We are hearing a lot about bees being in trouble, and they are, but we also need to consider helping other insects thrive in a world that has always seen them as the enemy. Predatory ground beetles are a good example and anyone with a bit a land has the power to help them. As with bees, when we help these beetles they in turn help us

One of the best ways to create a beneficial relationship with beetles is by creating a Beetle Bank (aka Beetle Barrow). Organic farmers have been using this system for years and their purpose is to create a place where predatory beetles can live undisturbed and do their job in the form of pest control. These little eco-systems are specifically designed to appeal to carnivorous beetles and not the type of beetles that crawl all over your squash and cucumbers spreading diseases. The problem is most of us garden in a way that is good for destructive insects but bad for beneficial ones.

How to make a Beetle Bank:

  • Pick a location that is out of the way but close enough to your gardens that the beetles can hunt and forage in it. Twenty feet away or less is best, these beetles are homebodies. You can do this in a sunny or part shade area.

  • Assemble a mix of wood chips, branches, small logs, dried leaves, soft soil or compost and shape it into a mound that’s at least two feet wide, 3 feet long, and six inches or more above ground level.

  • Let the materials settle for a few days and it’s especially good to form these mounds right before a rain. If the mound comes apart just rake or shovel it back into shape and you want it a bit compacted.

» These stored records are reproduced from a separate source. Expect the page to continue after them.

-- ==== Sys2Proof/Laws/State.lean ====
section
/-! SUPPORT. For each update of State one lemma for each field, true by rfl, so that no later proof unfolds a record
update. -/

namespace Sys2Proof.Machine

variable (s : State)

@[simp] theorem State.respond_fr (r : Result) : (s.respond r).fr = s.fr := rfl
@[simp] theorem State.respond_rxbuf (r : Result) : (s.respond r).rxbuf = s.rxbuf := rfl
@[simp] theorem State.respond_rxlen (r : Result) : (s.respond r).rxlen = s.rxlen := rfl
@[simp] theorem State.respond_cur (r : Result) : (s.respond r).cur = s.cur := rfl
@[simp] theorem State.respond_prv (r : Result) : (s.respond r).prv = s.prv := rfl
@[simp] theorem State.respond_nch (r : Result) : (s.respond r).nch = s.nch := rfl
@[simp] theorem State.respond_port (r : Result) : (s.respond r).port = s.port := rfl
@[simp] theorem State.respond_resp (r : Result) : (s.respond r).resp = some (.ok r) := rfl

@[simp] theorem State.raise_fr (e : ErrorKind) : (s.raise e).fr = s.fr := rfl
@[simp] theorem State.raise_rxbuf (e : ErrorKind) : (s.raise e).rxbuf = s.rxbuf := rfl
@[simp] theorem State.raise_rxlen (e : ErrorKind) : (s.raise e).rxlen = s.rxlen := rfl
@[simp] theorem State.raise_cur (e : ErrorKind) : (s.raise e).cur = s.cur := rfl
@[simp] theorem State.raise_prv (e : ErrorKind) : (s.raise e).prv = s.prv := rfl
@[simp] theorem State.raise_nch (e : ErrorKind) : (s.raise e).nch = s.nch := rfl
@[simp] theorem State.raise_port (e : ErrorKind) : (s.raise e).port = s.port := rfl
@[simp] theorem State.raise_resp (e : ErrorKind) : (s.raise e).resp = some (.error e) := rfl

@[simp] theorem State.writeFr_fr (i : Fin 13) (v : Byte) : (s.writeFr i v).fr = s.fr.set i.val v i.isLt := rfl
@[simp] theorem State.writeFr_rxbuf (i : Fin 13) (v : Byte) : (s.writeFr i v).rxbuf = s.rxbuf := rfl
@[simp] theorem State.writeFr_rxlen (i : Fin 13) (v : Byte) : (s.writeFr i v).rxlen = s.rxlen := rfl
@[simp] theorem State.writeFr_cur (i : Fin 13) (v : Byte) : (s.writeFr i v).cur = s.cur := rfl
@[simp] theorem State.writeFr_prv (i : Fin 13) (v : Byte) : (s.writeFr i v).prv = s.prv := rfl
@[simp] theorem State.writeFr_nch (i : Fin 13) (v : Byte) : (s.writeFr i v).nch = s.nch := rfl
@[simp] theorem State.writeFr_port (i : Fin 13) (v : Byte) : (s.writeFr i v).port = s.port := rfl
@[simp] theorem State.writeFr_resp (i : Fin 13) (v : Byte) : (s.writeFr i v).resp = s.resp := rfl

@[simp] theorem State.loadFrame_fr (fr : Frame) : (s.loadFrame fr).fr = fr := rfl
@[simp] theorem State.loadFrame_rxbuf (fr : Frame) : (s.loadFrame fr).rxbuf = s.rxbuf := rfl
@[simp] theorem State.loadFrame_rxlen (fr : Frame) : (s.loadFrame fr).rxlen = s.rxlen := rfl
@[simp] theorem State.loadFrame_cur (fr : Frame) : (s.loadFrame fr).cur = s.cur := rfl
@[simp] theorem State.loadFrame_prv (fr : Frame) : (s.loadFrame fr).prv = s.prv := rfl
@[simp] theorem State.loadFrame_nch (fr : Frame) : (s.loadFrame fr).nch = s.nch := rfl
@[simp] theorem State.loadFrame_port (fr : Frame) : (s.loadFrame fr).port = s.port := rfl
@[simp] theorem State.loadFrame_resp (fr : Frame) : (s.loadFrame fr).resp = s.resp := rfl

@[simp] theorem State.writeHalf_fr (hi lo : Fin 13) (h : Half) : (s.writeHalf hi lo h).fr = (s.fr.set hi.val (hiByte h) hi.isLt).set lo.val (loByte h) lo.isLt := rfl
@[simp] theorem State.writeHalf_rxbuf (hi lo : Fin 13) (h : Half) : (s.writeHalf hi lo h).rxbuf = s.rxbuf := rfl
@[simp] theorem State.writeHalf_rxlen (hi lo : Fin 13) (h : Half) : (s.writeHalf hi lo h).rxlen = s.rxlen := rfl
@[simp] theorem State.writeHalf_cur (hi lo : Fin 13) (h : Half) : (s.writeHalf hi lo h).cur = s.cur := rfl
@[simp] theorem State.writeHalf_prv (hi lo : Fin 13) (h : Half) : (s.writeHalf hi lo h).prv = s.prv := rfl
@[simp] theorem State.writeHalf_nch (hi lo : Fin 13) (h : Half) : (s.writeHalf hi lo h).nch = s.nch := rfl
@[simp] theorem State.writeHalf_port (hi lo : Fin 13) (h : Half) : (s.writeHalf hi lo h).port = s.port := rfl
@[simp] theorem State.writeHalf_resp (hi lo : Fin 13) (h : Half) : (s.writeHalf hi lo h).resp = s.resp := rfl

@[simp] theorem State.setRxlen_fr (v : BitVec 8) : (s.setRxlen v).fr = s.fr := rfl
@[simp] theorem State.setRxlen_rxbuf (v : BitVec 8) : (s.setRxlen v).rxbuf = s.rxbuf := rfl
@[simp] theorem State.setRxlen_rxlen (v : BitVec 8) : (s.setRxlen v).rxlen = v := rfl
@[simp] theorem State.setRxlen_cur (v : BitVec 8) : (s.setRxlen v).cur = s.cur := rfl
@[simp] theorem State.setRxlen_prv (v : BitVec 8) : (s.setRxlen v).prv = s.prv := rfl
@[simp] theorem State.setRxlen_nch (v : BitVec 8) : (s.setRxlen v).nch = s.nch := rfl
@[simp] theorem State.setRxlen_port (v : BitVec 8) : (s.setRxlen v).port = s.port := rfl
@[simp] theorem State.setRxlen_resp (v : BitVec 8) : (s.setRxlen v).resp = s.resp := rfl

@[simp] theorem State.setCur_fr (r : Lanes) : (s.setCur r).fr = s.fr := rfl
@[simp] theorem State.setCur_rxbuf (r : Lanes) : (s.setCur r).rxbuf = s.rxbuf := rfl
@[simp] theorem State.setCur_rxlen (r : Lanes) : (s.setCur r).rxlen = s.rxlen := rfl
@[simp] theorem State.setCur_cur (r : Lanes) : (s.setCur r).cur = r := rfl
@[simp] theorem State.setCur_prv (r : Lanes) : (s.setCur r).prv = s.prv := rfl
@[simp] theorem State.setCur_nch (r : Lanes) : (s.setCur r).nch = s.nch := rfl
@[simp] theorem State.setCur_port (r : Lanes) : (s.setCur r).port = s.port := rfl
@[simp] theorem State.setCur_resp (r : Lanes) : (s.setCur r).resp = s.resp := rfl

@[simp] theorem State.setPrv_fr (r : Lanes) : (s.setPrv r).fr = s.fr := rfl
@[simp] theorem State.setPrv_rxbuf (r : Lanes) : (s.setPrv r).rxbuf = s.rxbuf := rfl
@[simp] theorem State.setPrv_rxlen (r : Lanes) : (s.setPrv r).rxlen = s.rxlen := rfl
@[simp] theorem State.setPrv_cur (r : Lanes) : (s.setPrv r).cur = s.cur := rfl
@[simp] theorem State.setPrv_prv (r : Lanes) : (s.setPrv r).prv = r := rfl
@[simp] theorem State.setPrv_nch (r : Lanes) : (s.setPrv r).nch = s.nch := rfl
@[simp] theorem State.setPrv_port (r : Lanes) : (s.setPrv r).port = s.port := rfl
@[simp] theorem State.setPrv_resp (r : Lanes) : (s.setPrv r).resp = s.resp := rfl

@[simp] theorem State.presentFirst_fr (w : OpWord) : (s.presentFirst w).fr = s.fr := rfl
@[simp] theorem State.presentFirst_rxbuf (w : OpWord) : (s.presentFirst w).rxbuf = s.rxbuf := rfl
@[simp] theorem State.presentFirst_rxlen (w : OpWord) : (s.presentFirst w).rxlen = s.rxlen := rfl
@[simp] theorem State.presentFirst_cur (w : OpWord) : (s.presentFirst w).cur = s.cur := rfl
@[simp] theorem State.presentFirst_prv (w : OpWord) : (s.presentFirst w).prv = s.prv := rfl
@[simp] theorem State.presentFirst_nch (w : OpWord) : (s.presentFirst w).nch = s.nch := rfl
@[simp] theorem State.presentFirst_port (w : OpWord) : (s.presentFirst w).port = w :: s.port := rfl
@[simp] theorem State.presentFirst_resp (w : OpWord) : (s.presentFirst w).resp = s.resp := rfl

@[simp] theorem State.present_fr (ws : List OpWord) : (s.present ws).fr = s.fr := rfl
@[simp] theorem State.present_rxbuf (ws : List OpWord) : (s.present ws).rxbuf = s.rxbuf := rfl
@[simp] theorem State.present_rxlen (ws : List OpWord) : (s.present ws).rxlen = s.rxlen := rfl
@[simp] theorem State.present_cur (ws : List OpWord) : (s.present ws).cur = s.cur := rfl
@[simp] theorem State.present_prv (ws : List OpWord) : (s.present ws).prv = s.prv := rfl
@[simp] theorem State.present_nch (ws : List OpWord) : (s.present ws).nch = s.nch := rfl
@[simp] theorem State.present_port (ws : List OpWord) : (s.present ws).port = s.port ++ ws := rfl
@[simp] theorem State.present_resp (ws : List OpWord) : (s.present ws).resp = s.resp := rfl

@[simp] theorem State.writeDevice_fr (dev sub : Half) : (s.writeDevice dev sub).fr = ((s.writeHalf 5 6 dev).writeHalf 7 8 sub).fr := rfl
@[simp] theorem State.writeDevice_rxbuf (dev sub : Half) : (s.writeDevice dev sub).rxbuf = s.rxbuf := rfl
@[simp] theorem State.writeDevice_rxlen (dev sub : Half) : (s.writeDevice dev sub).rxlen = s.rxlen := rfl
@[simp] theorem State.writeDevice_cur (dev sub : Half) : (s.writeDevice dev sub).cur = s.cur := rfl
@[simp] theorem State.writeDevice_prv (dev sub : Half) : (s.writeDevice dev sub).prv = s.prv := rfl
@[simp] theorem State.writeDevice_nch (dev sub : Half) : (s.writeDevice dev sub).nch = s.nch := rfl
@[simp] theorem State.writeDevice_port (dev sub : Half) : (s.writeDevice dev sub).port = s.port := rfl
@[simp] theorem State.writeDevice_resp (dev sub : Half) : (s.writeDevice dev sub).resp = s.resp := rfl

@[simp] theorem State.shiftState_fr (new : Byte) : (s.shiftState new).fr = ((s.writeFr 9 (s.readFr 10)).writeFr 10 new).fr := rfl
@[simp] theorem State.shiftState_rxbuf (new : Byte) : (s.shiftState new).rxbuf = s.rxbuf := rfl
@[simp] theorem State.shiftState_rxlen (new : Byte) : (s.shiftState new).rxlen = s.rxlen := rfl
@[simp] theorem State.shiftState_cur (new : Byte) : (s.shiftState new).cur = s.cur := rfl
@[simp] theorem State.shiftState_prv (new : Byte) : (s.shiftState new).prv = s.prv := rfl
@[simp] theorem State.shiftState_nch (new : Byte) : (s.shiftState new).nch = s.nch := rfl
@[simp] theorem State.shiftState_port (new : Byte) : (s.shiftState new).port = s.port := rfl
@[simp] theorem State.shiftState_resp (new : Byte) : (s.shiftState new).resp = s.resp := rfl

/-! The staging of a byte, whose shape depends on the count. -/

@[simp] theorem State.stage_fr (b : Byte) : (s.stage b).fr = s.fr := by unfold State.stage; split <;> rfl
@[simp] theorem State.stage_cur (b : Byte) : (s.stage b).cur = s.cur := by unfold State.stage; split <;> rfl
@[simp] theorem State.stage_prv (b : Byte) : (s.stage b).prv = s.prv := by unfold State.stage; split <;> rfl
@[simp] theorem State.stage_nch (b : Byte) : (s.stage b).nch = s.nch := by unfold State.stage; split <;> rfl
@[simp] theorem State.stage_port (b : Byte) : (s.stage b).port = s.port := by unfold State.stage; split <;> rfl
@[simp] theorem State.stage_resp (b : Byte) : (s.stage b).resp = s.resp := by unfold State.stage; split <;> rfl
@[simp] theorem State.stage_rxlen (b : Byte) : (s.stage b).rxlen = rxlenNext s.rxlen := by unfold State.stage; split <;> rfl

/-! The reset state. -/

@[simp] theorem State.resetFor_fr (n : Nat) : (State.resetFor n).fr = Vector.replicate 13 0 := rfl
@[simp] theorem State.resetFor_rxbuf (n : Nat) : (State.resetFor n).rxbuf = Vector.replicate 13 0 := rfl
@[simp] theorem State.resetFor_rxlen (n : Nat) : (State.resetFor n).rxlen = 0#8 := rfl
@[simp] theorem State.resetFor_cur (n : Nat) : (State.resetFor n).cur = 0#64 := rfl
@[simp] theorem State.resetFor_prv (n : Nat) : (State.resetFor n).prv = 0#64 := rfl
@[simp] theorem State.resetFor_nch (n : Nat) : (State.resetFor n).nch = n := rfl
@[simp] theorem State.resetFor_port (n : Nat) : (State.resetFor n).port = [] := rfl
@[simp] theorem State.resetFor_resp (n : Nat) : (State.resetFor n).resp = none := rfl

end Sys2Proof.Machine
end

  • Plant it up with native grasses and wildflowers. Design is not important, it’s meant to be wild. Along with grasses, make sure to add a few plants like bee balm, mountain mint, rudbeckias and coneflowers because even carnivorous beetles like some nectar and a diversity of seeds in their diet.

  • Water the plants until they are established.

  • Once established - leave it alone, really. Other than the occasional removal of invasive plants, or other unwanted species, an area like this is meant to be ignored. Beetles like a dense, messy abode with rotting materials.

  • So what do you get in return for becoming a beetle landlord? Predatory ground beetles set-up housekeeping and stick around all season to control aphids, slugs, potato beetle larvae, and other garden pests. Unlike ladybugs who fly away as soon as their food supply gets low, ground beetles like to stay put for generations. It’s why you don’t want to disturb or cultivate the area you create for them, but rather just let it stay in its natural state, off by itself where you can mostly ignore it and not feel guilty that it doesn’t look tidy.

Image: completed beetle bank by Diane Greenberg

Recommended Plants for a Shade or Afternoon Shade Bank

Chrysogonum virginianum - Green & Gold aka Goldstar

Coreopsis auriculata Nana - Mouse Eared Coreopsis

Fragaria virginiana - Wild Strawberry

Nemophila maculata - Five Spot Buffalo Eyes (self-seeding annual)

Nemophila menziesii - Baby Blue Eyes ( self-seeding annual)

Prunella vulgaris ssp. lanceolata -Lanceleaf self-heal

Viola soraria - common blue violet or named variety like “Freckles” (also takes shade)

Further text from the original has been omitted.